None of this has anything to do with serving the people. It’s more evidence of the corrosive power of gerrymandering: both parties pressing advantages, failing to talk, picking fights, and feeding the ire of their ever-safer voter bases.
It’s all about the base: Nothing in Virginia’s demographics point to a state House overwhelmingly controlled by the GOP, or a U.S. House delegation that is 8 to 3 Republican. Democrats have won the last three U.S. Senate elections and the last two presidential elections, and hold all three statewide posts. Aggregate voting for U.S. House seats was Republican by 2 percent in 2012, 14 percent in the 2014 off-year. The state Senate is probably representative of an increasingly purple state, with urban areas overwhelmingly blue and swaths of rural pinkish to red.
Virginia boasts of having the oldest continuous legislative body in the Western Hemisphere, dating to the 1619 election of the House of Burgesses in Jamestown.

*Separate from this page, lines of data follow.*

-- ==== Sys2Proof/Config.lean ====
section
/-! DEFINITION. What the spec leaves to the platform: the reset profile and its draws (R7, R500), the constants it
decides (R7), the byte an unwritten address reads as, and the free answers of a bus address that no plain memory backs
(R71). -/

namespace Sys2Proof.Config

/-- The register values a reset leaves (70_reset_and_hazards.md R500). -/
structure ResetRegisters where
  a : Byte
  f : Byte
  b : Byte
  c : Byte
  d : Byte
  e : Byte
  h : Byte
  l : Byte
  sp : Word
  pc : Word
  deriving DecidableEq, Repr

/-- The named parameter RESET_PROFILE (R7, R500, D6). -/
inductive ResetProfile where
  | unspecified
  | dmgPostBoot
  deriving DecidableEq, Repr

/-- R500: under `unspecified` A to L and SP are the draw (F[3:0] = 0 all the same) and PC is 0x0000; under
`dmg_post_boot` every register has the listed value. -/
def ResetProfile.registers (p : ResetProfile) (draw : ResetRegisters) : ResetRegisters :=
  match p with
  | .unspecified => { draw with f := draw.f &&& 0xF0, pc := 0x0000 }
  | .dmgPostBoot =>
    { a := 0x01, f := 0xB0, b := 0x00, c := 0x13, d := 0x00, e := 0xD8, h := 0x01, l := 0x4D,
      sp := 0xFFFE, pc := 0x0100 }

/-- DESIGN CHOICE (log 5): the machine after reset is the spec's default profile. -/
def resetProfile : ResetProfile := .unspecified

/-- DESIGN CHOICE, unsafe (log 6): the draw of profile `unspecified` that State.reset holds. -/
def resetDraw : ResetRegisters :=
  { a := 0, f := 0, b := 0, c := 0, d := 0, e := 0, h := 0, l := 0, sp := 0, pc := 0 }

/-- HALT_IDLE_CYCLES (R7, D12). -/
def haltIdleCycles : Nat := 4

/-- DESIGN CHOICE, unsafe for a run from reset (log 1): what an address that memory does not list reads as. -/
def unlistedByte : Byte := 0x00

/-- FREE VALUE (log 4): what the bus answers to the n-th access made to device addresses, when it is a read;
`none` is BusFault. R71: a read may return any value; R450: the bus alone decides which accesses fault. -/
opaque deviceRead : Nat → Option Byte

/-- FREE VALUE (log 4): whether the bus completes the n-th access made to device addresses, when it is a write. -/
opaque deviceAccepts : Nat → Bool

end Sys2Proof.Config
end

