-- ==== Sys2Proof/Machine/Alu16.lean ====
section
/-! DEFINITION. 16-bit arithmetic (44_alu16.md R310 to R313). -/

namespace Sys2Proof.Machine

/-- `ADD HL,rr`: Z kept (R310). -/
def addHlPair (rr : Pair) (s : State) : Result :=
  complete 8 (((s.advance 1).setPair .hl (s.hl + s.pair rr)).setFlags s.flagZ false
    (add16H s.hl (s.pair rr)) (add16C s.hl (s.pair rr)))

/-- `INC rr`: no flag (R311). -/
def incPair (rr : Pair) (s : State) : Result :=
  complete 8 ((s.advance 1).setPair rr (s.pair rr + 1))

/-- `DEC rr`: no flag (R312). -/
def decPair (rr : Pair) (s : State) : Result :=
  complete 8 ((s.advance 1).setPair rr (s.pair rr - 1))

/-- `ADD SP,r8` (R313). -/
def addSpOffset (e : Byte) (s : State) : Result :=
  complete 16 (((s.advance 2).setSp (s.sp + sext16 e)).setFlags false false (spOffsetH s.sp e) (spOffsetC s.sp e))

/-- `INC BC` (R311). -/
def execIncBC (s : State) : Result := incPair .bc s

/-- `ADD HL,BC` (R310). -/
def execAddHL_BC (s : State) : Result := addHlPair .bc s

/-- `DEC BC` (R312). -/
def execDecBC (s : State) : Result := decPair .bc s

/-- `INC DE` (R311). -/
def execIncDE (s : State) : Result := incPair .de s

/-- `ADD HL,DE` (R310). -/
def execAddHL_DE (s : State) : Result := addHlPair .de s

/-- `DEC DE` (R312). -/
def execDecDE (s : State) : Result := decPair .de s

/-- `INC HL` (R311). -/
def execIncHL (s : State) : Result := incPair .hl s

/-- `ADD HL,HL` (R310). -/
def execAddHL_HL (s : State) : Result := addHlPair .hl s

/-- `DEC HL` (R312). -/
def execDecHL (s : State) : Result := decPair .hl s

/-- `INC SP` (R311). -/
def execIncSP (s : State) : Result := incPair .sp s

/-- `ADD HL,SP` (R310). -/
def execAddHL_SP (s : State) : Result := addHlPair .sp s

/-- `DEC SP` (R312). -/
def execDecSP (s : State) : Result := decPair .sp s

/-- `ADD SP,r8` (R313). -/
def execAddSP_r8 (n : Byte) (s : State) : Result := addSpOffset n s

end Sys2Proof.Machine
end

For decades state politicians lauded themselves for their “Virginia way,” a presumed remnant of Jefferson’s noblesse oblige. The Commonwealth with four of the first five presidents didn’t need ethics rules because the honor of service (current pay $18,000 a year) was the ethic. Those days are gone. The last governor is exhausting is final legal appeals, hoping to avoid prison on 11 federal counts of conspiracy, bribery and extortion.
“If we do this, all the cups in the cupboard are broken,” Democratic Senator A. Donald McEachin told The Washington Post before the vote on Judge Alston. “There are no more customs, usages or practices of the Senate that are worth a hoot.”
In Virginia, as across the Potomac, the new practice is to screw the other side, and let the constituents be damned. That’s not the problem, however. The problem is a constituency that shows the same disrespect for democratic principles and plain old courtesy in the civic sphere. Until We the People shift, it’s unlikely our representatives will either.